A Preserved Dinosaur Brain (Yep You Read It Right)

From nervous systems and skin to DNA and proteins, recent advances in technology combined with new discoveries and analyses of old specimens have rapidly broadened the parameters of what we know the fossil record is capable of preserving. Yet sometimes the fossil record throws up specimens which seem like they are straight out a science fiction story. The idea of finding a fossilised dinosaur brain sounds like a plot element from an outlandish B movie, but against all expectations that is exactly what has been uncovered. What is more, this brain is not from an exciting new site in China or Brazil, both famous for the remarkable quality of many of their fossils, but from the UK - the home of dinosaur palaeontology and palaeontology itself.

The brain endocast and a tomographic rendering of it. Scale bar is one centimetre

The specimen was found in 2004 by an amateur fossil hunter near Bexhill, Surrey. To the untrained eye it is just a small brown pebble, but distinctive features show it to be an endocast of a dinosaur skull.

Endocasts form when sediment infills a skull and preserves an internal mould of the brain case. These are typically simple objects which record topography. This specimen, however, is one of those rare examples where the internal microstructure of the brain is also preserved.
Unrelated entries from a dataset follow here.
theorem witness_ScanBindings (r : PointRecord) (tLast : Int) (tAge : Nat) :
    ((Binding.initial).inUse = false ∧ scanPixels.length ≤ (24 : Fin 64).val ∧ scanPixels[(23 : Fin 64).val]? = some ⟨0, false, false⟩ ∧
      scanPixels[(20 : Fin 64).val]? = some ⟨0, true, false⟩) ∧
    ((tested r tLast tAge).PointTableLaw ∧ ((tested r tLast tAge).pointTable.get 17).inUse = true ∧
      ((tested r tLast tAge).pointTable.get 17).home = 291 ∧
      ((tested r tLast tAge).cells.get 291).anchor = some ⟨some tLast, tAge⟩ ∧ (tested r tLast tAge).points.get 17 = r ∧
      (tested r tLast tAge).latched.anchorAge = 2 ∧ (tested r tLast tAge).latched.disagreeLimit = 800) ∧
    ((800 : Nat) < ((9801 : Int) - (9000 + 0) - 0).natAbs ∧ ((9800 : Int) - (9000 + 0) - 0).natAbs ≤ 800) ∧
    (¬ ∃ i a t, ((tested r tLast 3).pointTable.get i).inUse = true ∧ ((tested r tLast 3).pointTable.get i).home = 291 ∧
      ((tested r tLast 3).cells.get 291).anchor = some a ∧ a.tLast = some t ∧ a.tAge ≤ (tested r tLast 3).latched.anchorAge ∧
      (((tested r tLast 3).points.get i).state = .active ∨ ((tested r tLast 3).points.get i).state = .suspect)) ∧
    ((∀ d, ((17 : PointIx), d) ∉ [((18 : PointIx), true)]) ∧ ((17 : PointIx), false) ∈ [((17 : PointIx), false)] ∧
      ((17 : PointIx), true) ∉ [((17 : PointIx), false)] ∧ ((17 : PointIx), true) ∈ [((17 : PointIx), false), (17, true)]) := by
  refine ⟨by decide, ⟨probe_law, by simp [tested, probe], by simp [tested, probe], by simp [tested],
    by simp [tested, probe], rfl, rfl⟩, by decide, ?_, by decide⟩
  rintro ⟨_, a, _, _, _, h, _, le, _⟩
  have : (⟨some tLast, 3⟩ : Anchor) = a := by simpa [tested] using h
  subst this
  exact absurd le (by decide : ¬ 3 ≤ 2)

theorem witness_SamplesFrameFused (mode : MapMode) :
    Running (inMode mode (flying (.frame (.samples 2 [⟨3, 8740, .ok⟩])))) (.frame (.samples 2 [⟨3, 8740, .ok⟩])) ∧
    (inMode mode (flying (.frame (.samples 2 [⟨3, 8740, .ok⟩])))).map.mode = mode := ⟨running _ mode, rfl⟩

/-- Section 4.8, where two residuals enter the mean; and a view with no binding in use, where none does. -/
theorem witness_ScanFrameFused :
    (Running scanFrame (.frame (.scan 6 5 scanPixels)) ∧ scanFrame.map.mode = .running ∧ (scanFrame.walkScan 5 scanPixels).included = 2) ∧
    (Running (fusing (.scan 6 5 scanPixels)) (.frame (.scan 6 5 scanPixels)) ∧ (fusing (.scan 6 5 scanPixels)).map.mode = .running ∧
      ((fusing (.scan 6 5 scanPixels)).walkScan 5 scanPixels).included = 0) :=
  ⟨⟨⟨quiet_busy _ ⟨rfl, rfl, rfl, rfl, rfl, rfl⟩, rfl, rfl⟩, rfl, by decide +kernel⟩,
    ⟨quiet_busy _ ⟨rfl, rfl, rfl, rfl, rfl, rfl⟩, rfl, rfl⟩, rfl, by decide +kernel⟩

theorem witness_CloseCompletes (mode : MapMode) (use : List (CellIx × Option (Fin 8))) :
    Running (closing mode use) (.close 10 6000) ∧ (closing mode use).stage.pendingPages = [] ∧ (closing mode use).map.mode = mode ∧
    (closing .held [(0, none)]).someInUse = true ∧ (closing .blank []).someInUse = false ∧
    ((portTwo 0 true).ports.get 2).state = .live ∧ ¬ (3 ≤ 1 + 1) ∧ watchedClose.settings.silenceLimit ≤ (watchedClose.ports.get 3).silence + 1 :=
  ⟨⟨quiet_busy _ ⟨rfl, rfl, rfl, rfl, rfl, rfl⟩, rfl, rfl⟩, rfl, rfl, by decide +kernel, by decide +kernel, by decide, by decide, by decide⟩

/-- A close in flight, cell 0 in use with this record, of class 2 of section 6.8. -/
def closeOn (mode : MapMode) (c : CellRecord) : State :=
  { closing mode [(0, some 2)] with
    cells := State.reset.cells.set 0 c, limits := State.reset.limits.set 2 ⟨10500, 11000, 200, 300⟩ }

/-- CloseMovesEachCell, CloseLatchesPassFlags and CloseRebuildsReports. -/
theorem witness_CloseMovesEachCell (mode : MapMode) (c : CellRecord) :
    (closeOn mode c).Runs (.close 10 6000) ∧ (closeOn mode c).stage.pendingPages = [] ∧ (closeOn mode c).map.mode = mode ∧
    (∃ t, exec .close (closeOn mode c) = .next t) ∧ (closeOn mode c).cells.get 0 = c ∧
    ((closeOn mode c).cellTable.get 0).limitClass = some 2 ∧ (closeOn mode c).limits.get 2 = ⟨10500, 11000, 200, 300⟩ ∧
    (closeOn mode c).someInUse = true ∧ (10 ≤ min 255 (9 + 1) ∧ min 255 (8 + 1) < 10) := by
  refine ⟨⟨rfl, rfl⟩, rfl, rfl, ⟨_, rfl⟩, by simp [closeOn], by simp [closeOn, closing, flying], by simp [closeOn], ?_, by decide⟩
  show (closing .running [(0, some 2)]).cellTable.any CellEntry.inUse = true
  decide +kernel

/-- A close in any mode, with pages pending and without, with a cell in use and with none. -/
theorem witness_CloseInstalls (mode : MapMode) (use : List (CellIx × Option (Fin 8))) (pages : List Page) :
    Running { closing mode use with stage := { Stage.initial with pendingPages := pages } } (.close 10 6000) ∧
    (closing mode use).map.mode = mode ∧ (closing mode [(0, none)]).someInUse = true ∧
    (∃ c, ((closing mode [(0, none)]).cellTable.get c).inUse = true) ∧ ∀ c, ((closing mode []).cellTable.get c).inUse = false := by
  refine ⟨⟨quiet_busy _ ⟨rfl, rfl, rfl, rfl, rfl, rfl⟩, rfl, rfl⟩, rfl, ?_, ⟨0, ?_⟩, fun c => ?_⟩
  · show (closing .blank [(0, none)]).cellTable.any CellEntry.inUse = true
    decide +kernel
  · show ((closing .blank [(0, none)]).cellTable.get 0).inUse = true
    decide +kernel
  · show (State.reset.cellTable.get c).inUse = false
    simp [State.reset, State.fullReset, CellEntry.initial]

/-- R12, R143: the pages of one close are taken in list order, each on what the earlier ones left; the last cell in use leaves
use, and the map is BLANK with no list. -/
theorem test_install_order : seen .close
      { closing .commissioning [(0, none)] with
        stage := { Stage.initial with pendingPages :=
          [.cells 0 ((Table.replicate 32 none).set 0 (some ⟨false, none, 0⟩)), .points 0 ((Table.replicate 32 none).set 0 (some ⟨true, 0, 0, 0, [], 50⟩))] } }
      (fun t => (t.map.mode, t.map.buildingEpoch, (t.points.get 0).state, t.stage.pendingPages.length)) =
    some (.blank, none, .unbound, 0) := by decide +kernel

/-- Slot 31 of CELLS page 63, the last cell: any entry takes the place of any other. -/
theorem witness_CellsPageInstalls (old new : CellEntry) :
    ({ probe PointRecord.initial with cellTable := State.reset.cellTable.set 2047 old } : State).PointTableLaw ∧
    cellOfSlot 63 31 = 2047 ∧ (State.reset.cellTable.set 2047 old).get 2047 = old ∧
    ((Table.replicate 32 none).set 31 (some new)).get 31 = some new :=
  ⟨probe_law, by decide, by simp, by simp⟩

/-- The point table of `probe` with an entry in the last slot, which POINTS page 2 carries in its slot 31. -/
theorem witness_OtherPagesInstall (e : PointEntry) :
    ((∃ i, ((Table.replicate 32 none).set 31 (some e)).get i ≠ none) ∧ pointOfSlot 2 31 = 95 ∧
      (∀ i x, ((Table.replicate 32 none).set 31 (some e)).get i = some x →
        ((probe PointRecord.initial).pointTable.set 95 e).get (pointOfSlot 2 i) = x) ∧
      (∀ i, ((Table.replicate 32 none).set 31 (some e)).get i = none →
        ((probe PointRecord.initial).pointTable.set 95 e).get (pointOfSlot 2 i) = (probe PointRecord.initial).pointTable.get (pointOfSlot 2 i)) ∧
      (∀ j : PointIx, j.val / 32 ≠ (2 : Fin 3).val →
        ((probe PointRecord.initial).pointTable.set 95 e).get j = (probe PointRecord.initial).pointTable.get j)) ∧
    pointLaw ((probe PointRecord.initial).pointTable.set 95 ⟨true, 5, 5, 291, [], 50⟩) = false ∧
    pointLaw ((probe PointRecord.initial).pointTable.set 95 ⟨true, 5, 5, 290, [], 50⟩) = true ∧
    (Page.limits (Table.replicate 8 none)).filled = 0 ∧
    (∃ i, ((Table.replicate 32 none).set 31 (some Binding.initial)).get i ≠ none) ∧
    (∃ i, ((Table.replicate 8 none).set 7 (some LimitClass.initial)).get i ≠ none) := by
  refine ⟨⟨⟨31, by simp⟩, by decide, fun i x h => ?_, fun i h => ?_, fun j h => ?_⟩, by decide +kernel, by decide +kernel, by decide,
    ⟨31, by simp⟩, ⟨7, by simp⟩⟩
  · by_cases hi : i = 31
    · subst hi
      rw [Table.get_set, if_pos rfl] at h
      rw [show pointOfSlot 2 31 = 95 by decide, Table.get_set, if_pos rfl]
      exact Option.some.inj h
    · simp [Table.get_set, Ne.symm hi] at h
  · by_cases hi : i = 31
    · subst hi
      simp at h
    · rw [Table.get_set, if_neg]
      intro h'
      apply hi
      have := congrArg Fin.val h'
      simp only [pointOfSlot] at this
      ext
      simp at this ⊢
      omega
  · rw [Table.get_set, if_neg]
    intro h'
    subst h'
    exact absurd rfl h

/-- So many requests in the buffer, so many BUSY replies ready, a NOTICE being sent. -/
def crowded (requests busy : Nat) : State :=
  { State.reset with
    host := { HostLink.initial with
      buffer := List.replicate requests (req 0x60 []), service := .waiting
      ready := List.replicate busy ⟨0xE0, 7, [[0x10]], false⟩
      sending := some ⟨0xF0, 0, [1, 8, 0, 0], [], false⟩ } }

theorem witness_RequestsAreReceived (requests : Nat) :
    (∀ busy, (crowded requests busy).Settled ∧ (crowded requests busy).resetLow = false) ∧
    (crowded 3 0).host.buffer.length < 4 ∧ 4 ≤ (crowded 4 0).host.buffer.length ∧
    ([2, 3, 4].map fun n => (crowded 4 n).host.ready.countP fun r => !r.inService) = [2, 3, 4] ∧
    (∀ o, (crowded 4 3).host.sending = some o → o.inService = true ∨ o.kind = 0xF0) ∧
    receive [] (frameBytes 0x48 7 []) = (.good 0x48 7 [], []) ∧
    receive [] ((frameBytes 0x48 7 []).dropLast ++ [0]) = (.badCrc, []) ∧ receive [] [0xC3, 251] = (.badLength, []) ∧
    receive [] [0xC3] = (.partialFrame [0xC3], []) ∧ receive [] [0x55] = (.partialFrame [], []) := by
  refine ⟨fun _ => ⟨quiet ⟨rfl, rfl⟩ nofun fun _ _ => rfl, rfl⟩, by decide, by decide, by decide, ?_, by decide +kernel,
    by decide +kernel, by decide, by decide, by decide⟩
  intro o h
  cases h
  exact .inr rfl

/-- The transmitter is sending a frame with this much to follow. -/
def talking (rest : List (List Byte)) (ready : List Reply) (urgent routine : Option Notice) : State :=
  { State.reset with
    host := { HostLink.initial with
      buffer := [req 0x01 []], service := .replied, ready := ready, sending := some ⟨0x81, 7, [0], rest, true⟩ }
    events := { EventUnit.initial with urgentNotice := urgent, routineNotice := routine } }

theorem witness_TransmitterChooses (rest : List (List Byte)) (ready : List Reply) (urgent routine : Option Notice) :
    (talking rest ready urgent routine).Settled ∧ (talking rest ready urgent routine).resetLow = false ∧
    (talking rest ready urgent routine).host.sending = some ⟨0x81, 7, [0], rest, true⟩ ∧
    (talking rest ready urgent routine).host.ready = ready ∧ (talking rest ready urgent routine).events.urgentNotice = urgent ∧
    (talking rest ready urgent routine).events.routineNotice = routine :=
  ⟨quiet ⟨rfl, rfl⟩ nofun fun _ _ => rfl, rfl, rfl, rfl, rfl, rfl⟩

/-- The oldest request is to be taken while the map runs a close. -/
def takingBusy (r : Request) : State := { flying (.close 10 6000) with host := { HostLink.initial with buffer := [r] } }

theorem takenBusy (kind : Byte) (body : List Byte) : Taken (takingBusy (req kind body)) kind body ∧
    (takingBusy (req kind body)).map.inFlight ≠ none := ⟨⟨quiet_busy _ ⟨rfl, rfl, rfl, rfl, rfl, rfl⟩, rfl, rfl, rfl⟩, nofun⟩

/-- A request of any kind and body, with a free and with a busy map; for each length of Table 10-6 a body of one byte less
or more, and map-side bodies of 0, 1 and 3 bytes. -/
theorem witness_RequestsAreTaken (kind : Byte) (body : List Byte) :
    (Taken (taking (req kind body)) kind body ∧ (taking (req kind body)).map.inFlight = none ∧
      (taking (req kind body)).map.softResetWaits = false) ∧
    (Taken (takingBusy (req kind body)) kind body ∧ (takingBusy (req kind body)).map.inFlight ≠ none) ∧
    ((0x77 : Byte) ∉ requestCommands.map Prod.snd ∧
      (∀ x ∈ [(Instr.identify, (0x01 : Byte)), (.get, 0x03), (.readPage, 0x55), (.readCells, 0x20), (.inject, 0x41)], x ∈ requestCommands)) ∧
    (([0] : List Byte).length ≠ 0 ∧ ([] : List Byte).length ≠ 1 ∧ ([0, 0] : List Byte).length ≠ 1 ∧ ([0] : List Byte).length ≠ 2 ∧
      ([0, 0] : List Byte).length ≠ 3 ∧ ([0, 0, 0, 0] : List Byte).length ≠ 3 ∧ ([0] : List Byte).length < 2) ∧
    (0x16 ∈ ([0x10, 0x11, 0x12, 0x13, 0x14, 0x16, 0x21] : List Byte) ∧ 0x38 ∈ ([0x22, 0x30, 0x31, 0x32, 0x38] : List Byte)) :=
  ⟨⟨taken _ _, rfl, rfl⟩, takenBusy _ _, by decide, by decide, by decide⟩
133 million years ago Sussex was a swampy floodplain environment interspersed with forests. Anoxic, acidic conditions in the swamps prevented bacterial decay while fine sediment allowed for faithful preservation of the microstructure. In this case this is the first instance it has been recorded from a dinosaur.

The chances of preserving brain tissue are incredibly small, so the discovery of this specimen is astonishing," said co-author Dr Alex Liu from Cambridge's Department of Earth Sciences.

Using a mix of SEM and CT scanning, an international team of researchers were able to reconstruct networks of blood vessels and collagen strands within the outer neural tissues of the meninges. The shape of the endocast showed that it likely came from a close relative of Iguanodon, one of the first dinosaurs to be named. The structure of these meninges was neurologically closest to crocodiles and birds. This makes sense as phylogenetically crocodiles are their closest living relatives while birds are nested within the dinosaur clade.

'As we can't see the lobes of the brain itself, we can't say for sure how big this dinosaur's brain was,' said Norman. 'Of course, it's entirely possible that dinosaurs had bigger brains than we give them credit for, but we can't tell from this specimen alone. What's truly remarkable is that conditions were just right in order to allow preservation of the brain tissue. Hopefully this is the first of many such discoveries.'

The discovery of a dinosaur brain is a crucial step in palaeontology being able to study dinosaur physiology as if these creatures were alive today.